---------- Entries shown ----------

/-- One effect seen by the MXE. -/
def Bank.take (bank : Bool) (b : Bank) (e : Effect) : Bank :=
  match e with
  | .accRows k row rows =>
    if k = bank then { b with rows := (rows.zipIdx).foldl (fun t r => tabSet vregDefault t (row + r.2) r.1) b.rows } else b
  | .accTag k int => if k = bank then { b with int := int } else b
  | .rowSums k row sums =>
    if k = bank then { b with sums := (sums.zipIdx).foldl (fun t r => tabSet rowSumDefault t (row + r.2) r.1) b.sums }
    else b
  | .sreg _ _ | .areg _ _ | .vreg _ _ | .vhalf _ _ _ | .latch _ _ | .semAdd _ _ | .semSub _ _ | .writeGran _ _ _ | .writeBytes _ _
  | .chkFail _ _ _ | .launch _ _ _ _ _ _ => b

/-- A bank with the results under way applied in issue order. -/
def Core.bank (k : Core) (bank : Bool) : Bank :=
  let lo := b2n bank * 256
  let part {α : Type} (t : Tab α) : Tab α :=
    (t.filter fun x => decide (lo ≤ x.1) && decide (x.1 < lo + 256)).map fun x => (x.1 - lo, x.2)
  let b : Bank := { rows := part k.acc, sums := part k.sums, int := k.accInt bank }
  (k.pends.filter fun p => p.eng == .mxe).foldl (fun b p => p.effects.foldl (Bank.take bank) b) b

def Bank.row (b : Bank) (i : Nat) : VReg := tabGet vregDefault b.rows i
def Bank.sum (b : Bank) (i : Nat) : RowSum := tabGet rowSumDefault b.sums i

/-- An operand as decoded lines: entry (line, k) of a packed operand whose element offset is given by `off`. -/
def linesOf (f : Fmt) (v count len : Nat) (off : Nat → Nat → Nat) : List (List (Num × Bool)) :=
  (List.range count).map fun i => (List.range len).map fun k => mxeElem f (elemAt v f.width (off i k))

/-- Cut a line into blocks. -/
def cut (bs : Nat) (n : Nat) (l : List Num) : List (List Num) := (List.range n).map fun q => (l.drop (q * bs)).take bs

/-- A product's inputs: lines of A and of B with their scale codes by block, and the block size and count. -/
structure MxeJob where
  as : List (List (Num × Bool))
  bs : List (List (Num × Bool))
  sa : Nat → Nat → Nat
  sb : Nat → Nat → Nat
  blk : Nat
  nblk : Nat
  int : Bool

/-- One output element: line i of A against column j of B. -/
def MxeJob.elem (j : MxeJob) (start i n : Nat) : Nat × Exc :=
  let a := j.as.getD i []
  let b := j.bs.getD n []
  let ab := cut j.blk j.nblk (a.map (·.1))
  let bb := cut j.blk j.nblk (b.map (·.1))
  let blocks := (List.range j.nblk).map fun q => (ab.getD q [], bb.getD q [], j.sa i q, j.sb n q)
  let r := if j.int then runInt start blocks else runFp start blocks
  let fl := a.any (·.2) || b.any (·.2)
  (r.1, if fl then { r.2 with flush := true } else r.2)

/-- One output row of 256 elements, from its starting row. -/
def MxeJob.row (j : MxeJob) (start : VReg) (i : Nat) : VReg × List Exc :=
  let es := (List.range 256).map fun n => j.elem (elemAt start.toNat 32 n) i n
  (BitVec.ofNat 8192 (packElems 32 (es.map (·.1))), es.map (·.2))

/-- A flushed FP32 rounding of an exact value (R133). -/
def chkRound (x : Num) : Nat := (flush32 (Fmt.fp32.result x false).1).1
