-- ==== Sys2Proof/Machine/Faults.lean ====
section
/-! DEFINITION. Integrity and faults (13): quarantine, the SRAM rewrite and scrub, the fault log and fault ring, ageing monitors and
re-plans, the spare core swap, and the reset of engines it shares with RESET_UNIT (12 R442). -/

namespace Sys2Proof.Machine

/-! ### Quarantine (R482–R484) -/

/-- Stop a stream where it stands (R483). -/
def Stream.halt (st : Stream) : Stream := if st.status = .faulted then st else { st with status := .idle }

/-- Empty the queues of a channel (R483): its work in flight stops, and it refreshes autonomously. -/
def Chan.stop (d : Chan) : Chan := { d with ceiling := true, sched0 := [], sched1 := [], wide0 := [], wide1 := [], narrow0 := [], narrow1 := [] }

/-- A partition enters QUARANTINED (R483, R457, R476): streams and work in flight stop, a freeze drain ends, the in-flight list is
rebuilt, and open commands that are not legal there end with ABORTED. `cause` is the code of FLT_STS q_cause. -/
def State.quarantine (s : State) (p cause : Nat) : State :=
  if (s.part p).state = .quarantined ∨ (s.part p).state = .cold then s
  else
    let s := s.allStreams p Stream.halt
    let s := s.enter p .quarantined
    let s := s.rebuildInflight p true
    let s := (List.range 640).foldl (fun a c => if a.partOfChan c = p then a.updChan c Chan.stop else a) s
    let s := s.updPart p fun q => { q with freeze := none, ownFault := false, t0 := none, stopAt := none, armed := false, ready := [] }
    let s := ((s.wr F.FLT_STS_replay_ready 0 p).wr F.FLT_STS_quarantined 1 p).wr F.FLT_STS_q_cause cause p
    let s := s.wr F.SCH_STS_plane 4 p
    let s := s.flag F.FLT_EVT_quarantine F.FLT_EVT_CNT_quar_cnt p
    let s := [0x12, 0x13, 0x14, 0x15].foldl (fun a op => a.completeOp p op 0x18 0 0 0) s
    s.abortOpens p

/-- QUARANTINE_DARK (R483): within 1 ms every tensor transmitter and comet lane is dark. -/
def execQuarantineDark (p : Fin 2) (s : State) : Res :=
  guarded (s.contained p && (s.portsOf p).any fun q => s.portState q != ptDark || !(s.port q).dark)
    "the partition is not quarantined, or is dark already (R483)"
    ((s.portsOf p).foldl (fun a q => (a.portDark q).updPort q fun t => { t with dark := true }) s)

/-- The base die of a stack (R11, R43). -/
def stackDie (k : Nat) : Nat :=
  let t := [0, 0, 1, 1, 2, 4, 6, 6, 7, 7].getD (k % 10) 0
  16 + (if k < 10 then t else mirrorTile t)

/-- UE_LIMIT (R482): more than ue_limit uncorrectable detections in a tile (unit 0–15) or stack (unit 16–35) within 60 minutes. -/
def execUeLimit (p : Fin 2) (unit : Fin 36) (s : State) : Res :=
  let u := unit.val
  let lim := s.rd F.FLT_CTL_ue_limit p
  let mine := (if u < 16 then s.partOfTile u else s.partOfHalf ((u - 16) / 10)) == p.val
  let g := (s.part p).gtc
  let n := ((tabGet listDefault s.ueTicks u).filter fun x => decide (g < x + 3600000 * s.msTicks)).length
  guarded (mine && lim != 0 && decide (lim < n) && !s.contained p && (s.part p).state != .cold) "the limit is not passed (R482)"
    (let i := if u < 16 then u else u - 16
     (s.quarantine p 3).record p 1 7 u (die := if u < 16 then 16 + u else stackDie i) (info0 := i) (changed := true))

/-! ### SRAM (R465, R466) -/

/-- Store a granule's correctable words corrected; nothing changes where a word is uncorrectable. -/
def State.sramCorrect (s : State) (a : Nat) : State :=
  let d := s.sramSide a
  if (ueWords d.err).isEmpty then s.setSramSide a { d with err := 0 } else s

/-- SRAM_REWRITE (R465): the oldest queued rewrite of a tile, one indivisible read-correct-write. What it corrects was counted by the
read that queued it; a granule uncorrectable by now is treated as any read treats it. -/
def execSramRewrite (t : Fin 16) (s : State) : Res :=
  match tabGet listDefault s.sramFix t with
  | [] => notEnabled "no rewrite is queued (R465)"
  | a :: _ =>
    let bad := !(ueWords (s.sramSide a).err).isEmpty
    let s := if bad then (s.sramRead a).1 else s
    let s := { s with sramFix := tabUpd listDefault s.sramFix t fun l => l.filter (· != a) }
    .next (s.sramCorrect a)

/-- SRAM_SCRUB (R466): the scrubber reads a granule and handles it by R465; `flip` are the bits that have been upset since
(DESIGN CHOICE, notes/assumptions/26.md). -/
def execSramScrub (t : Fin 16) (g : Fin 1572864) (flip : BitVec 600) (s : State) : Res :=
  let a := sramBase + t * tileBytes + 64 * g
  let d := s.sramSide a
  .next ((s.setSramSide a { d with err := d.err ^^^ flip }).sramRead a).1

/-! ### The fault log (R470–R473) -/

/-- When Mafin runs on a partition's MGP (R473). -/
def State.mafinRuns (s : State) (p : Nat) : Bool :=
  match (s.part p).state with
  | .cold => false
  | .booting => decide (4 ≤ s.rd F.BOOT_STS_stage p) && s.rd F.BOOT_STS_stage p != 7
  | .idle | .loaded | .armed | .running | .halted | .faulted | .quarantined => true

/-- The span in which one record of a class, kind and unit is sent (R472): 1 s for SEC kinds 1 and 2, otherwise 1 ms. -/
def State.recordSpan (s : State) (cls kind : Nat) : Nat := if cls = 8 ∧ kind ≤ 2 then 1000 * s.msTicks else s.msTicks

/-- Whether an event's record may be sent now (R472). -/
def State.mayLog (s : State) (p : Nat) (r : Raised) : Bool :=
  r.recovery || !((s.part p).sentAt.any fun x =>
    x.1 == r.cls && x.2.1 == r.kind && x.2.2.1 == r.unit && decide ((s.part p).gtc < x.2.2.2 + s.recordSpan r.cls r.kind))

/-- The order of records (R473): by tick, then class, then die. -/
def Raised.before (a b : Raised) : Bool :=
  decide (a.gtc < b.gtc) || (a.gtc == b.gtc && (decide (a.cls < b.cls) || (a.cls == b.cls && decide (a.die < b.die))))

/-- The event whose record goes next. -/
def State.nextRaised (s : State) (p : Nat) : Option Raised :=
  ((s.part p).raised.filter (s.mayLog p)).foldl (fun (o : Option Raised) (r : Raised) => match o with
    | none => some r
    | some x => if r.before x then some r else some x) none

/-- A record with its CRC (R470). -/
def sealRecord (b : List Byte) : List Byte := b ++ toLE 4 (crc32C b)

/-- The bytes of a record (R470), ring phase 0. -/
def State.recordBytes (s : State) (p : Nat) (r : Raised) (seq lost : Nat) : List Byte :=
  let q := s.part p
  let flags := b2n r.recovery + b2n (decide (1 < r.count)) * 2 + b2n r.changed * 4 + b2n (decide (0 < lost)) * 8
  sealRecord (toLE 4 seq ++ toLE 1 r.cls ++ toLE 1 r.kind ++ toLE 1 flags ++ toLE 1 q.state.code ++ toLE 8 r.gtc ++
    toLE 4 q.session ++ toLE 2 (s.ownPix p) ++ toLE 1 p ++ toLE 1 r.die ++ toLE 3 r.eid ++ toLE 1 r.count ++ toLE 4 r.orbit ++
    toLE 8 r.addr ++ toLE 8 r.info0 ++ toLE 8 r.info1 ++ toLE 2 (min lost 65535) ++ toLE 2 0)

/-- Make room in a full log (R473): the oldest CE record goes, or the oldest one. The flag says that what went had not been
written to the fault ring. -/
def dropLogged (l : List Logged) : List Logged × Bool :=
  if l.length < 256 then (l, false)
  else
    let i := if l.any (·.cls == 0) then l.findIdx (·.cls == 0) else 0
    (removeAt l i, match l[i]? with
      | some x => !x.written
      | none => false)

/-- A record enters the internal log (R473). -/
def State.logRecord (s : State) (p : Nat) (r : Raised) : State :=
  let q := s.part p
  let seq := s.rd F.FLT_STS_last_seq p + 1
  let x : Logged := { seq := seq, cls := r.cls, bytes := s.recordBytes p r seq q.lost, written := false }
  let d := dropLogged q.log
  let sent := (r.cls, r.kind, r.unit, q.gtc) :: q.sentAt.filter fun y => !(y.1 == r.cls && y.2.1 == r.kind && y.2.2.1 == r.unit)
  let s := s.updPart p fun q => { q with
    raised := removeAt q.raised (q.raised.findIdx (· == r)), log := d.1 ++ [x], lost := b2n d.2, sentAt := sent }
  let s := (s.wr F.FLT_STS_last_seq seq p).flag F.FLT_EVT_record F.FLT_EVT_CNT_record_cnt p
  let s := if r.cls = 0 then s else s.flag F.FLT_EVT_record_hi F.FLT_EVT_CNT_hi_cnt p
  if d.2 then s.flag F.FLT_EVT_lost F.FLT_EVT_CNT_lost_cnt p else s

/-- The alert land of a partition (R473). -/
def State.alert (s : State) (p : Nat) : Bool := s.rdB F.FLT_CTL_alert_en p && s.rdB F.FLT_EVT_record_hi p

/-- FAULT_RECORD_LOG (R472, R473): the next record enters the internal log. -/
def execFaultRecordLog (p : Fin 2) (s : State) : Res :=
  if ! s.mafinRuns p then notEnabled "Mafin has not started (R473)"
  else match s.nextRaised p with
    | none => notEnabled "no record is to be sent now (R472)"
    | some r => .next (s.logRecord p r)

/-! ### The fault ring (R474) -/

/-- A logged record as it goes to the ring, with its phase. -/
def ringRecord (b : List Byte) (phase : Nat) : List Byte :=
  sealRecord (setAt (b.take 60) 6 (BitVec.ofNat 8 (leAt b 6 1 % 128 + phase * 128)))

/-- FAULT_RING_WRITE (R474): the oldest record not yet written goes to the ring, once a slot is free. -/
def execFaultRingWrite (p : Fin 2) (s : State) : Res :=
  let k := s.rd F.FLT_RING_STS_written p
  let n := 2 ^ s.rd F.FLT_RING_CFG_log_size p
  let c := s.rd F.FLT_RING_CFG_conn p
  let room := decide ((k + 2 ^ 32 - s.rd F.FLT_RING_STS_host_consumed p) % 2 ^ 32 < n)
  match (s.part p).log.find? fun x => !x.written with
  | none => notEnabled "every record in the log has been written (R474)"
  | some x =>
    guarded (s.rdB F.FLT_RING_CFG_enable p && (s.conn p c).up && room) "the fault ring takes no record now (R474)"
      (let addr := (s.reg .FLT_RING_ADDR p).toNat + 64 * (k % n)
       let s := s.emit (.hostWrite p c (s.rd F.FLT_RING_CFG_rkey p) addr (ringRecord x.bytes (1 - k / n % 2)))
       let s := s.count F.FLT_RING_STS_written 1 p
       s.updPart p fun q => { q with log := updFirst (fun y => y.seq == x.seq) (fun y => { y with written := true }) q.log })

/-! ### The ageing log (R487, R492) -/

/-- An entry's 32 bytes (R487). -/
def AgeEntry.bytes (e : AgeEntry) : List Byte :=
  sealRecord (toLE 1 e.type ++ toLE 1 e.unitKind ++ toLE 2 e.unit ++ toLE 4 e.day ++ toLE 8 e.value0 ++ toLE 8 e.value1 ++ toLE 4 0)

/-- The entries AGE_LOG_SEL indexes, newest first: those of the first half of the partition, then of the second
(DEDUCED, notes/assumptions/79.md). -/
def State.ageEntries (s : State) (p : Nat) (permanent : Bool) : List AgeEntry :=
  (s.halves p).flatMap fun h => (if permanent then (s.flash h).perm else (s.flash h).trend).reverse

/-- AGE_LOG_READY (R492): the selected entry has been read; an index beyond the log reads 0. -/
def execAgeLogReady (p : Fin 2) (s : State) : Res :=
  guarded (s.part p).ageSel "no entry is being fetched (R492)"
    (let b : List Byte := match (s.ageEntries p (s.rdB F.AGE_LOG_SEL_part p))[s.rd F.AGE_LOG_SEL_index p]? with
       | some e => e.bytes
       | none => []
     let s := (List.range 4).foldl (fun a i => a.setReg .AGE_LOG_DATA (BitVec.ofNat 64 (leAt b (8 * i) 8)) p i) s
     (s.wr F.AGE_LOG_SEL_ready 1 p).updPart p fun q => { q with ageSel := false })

----------

→ **Exercise directions**: Restate verbatim all lines from the start of the data through the line containing "def linesOf (f", with both ends kept.

→ **Answer box**:
/-- One effect seen by the MXE. -/
def Bank.take (bank : Bool) (b : Bank) (e : Effect) : Bank :=
  match e with
  | .accRows k row rows =>
    if k = bank then { b with rows := (rows.zipIdx).foldl (fun t r => tabSet vregDefault t (row + r.2) r.1) b.rows } else b
  | .accTag k int => if k = bank then { b with int := int } else b
  | .rowSums k row sums =>
    if k = bank then { b with sums := (sums.zipIdx).foldl (fun t r => tabSet rowSumDefault t (row + r.2) r.1) b.sums }
    else b
  | .sreg _ _ | .areg _ _ | .vreg _ _ | .vhalf _ _ _ | .latch _ _ | .semAdd _ _ | .semSub _ _ | .writeGran _ _ _ | .writeBytes _ _
  | .chkFail _ _ _ | .launch _ _ _ _ _ _ => b

/-- A bank with the results under way applied in issue order. -/
def Core.bank (k : Core) (bank : Bool) : Bank :=
  let lo := b2n bank * 256
  let part {α : Type} (t : Tab α) : Tab α :=
    (t.filter fun x => decide (lo ≤ x.1) && decide (x.1 < lo + 256)).map fun x => (x.1 - lo, x.2)
  let b : Bank := { rows := part k.acc, sums := part k.sums, int := k.accInt bank }
  (k.pends.filter fun p => p.eng == .mxe).foldl (fun b p => p.effects.foldl (Bank.take bank) b) b

def Bank.row (b : Bank) (i : Nat) : VReg := tabGet vregDefault b.rows i
def Bank.sum (b : Bank) (i : Nat) : RowSum := tabGet rowSumDefault b.sums i

/-- An operand as decoded lines: entry (line, k) of a packed operand whose element offset is given by `off`. -/
def linesOf (f : Fmt) (v count len : Nat) (off : Nat → Nat → Nat) : List (List (Num × Bool)) :=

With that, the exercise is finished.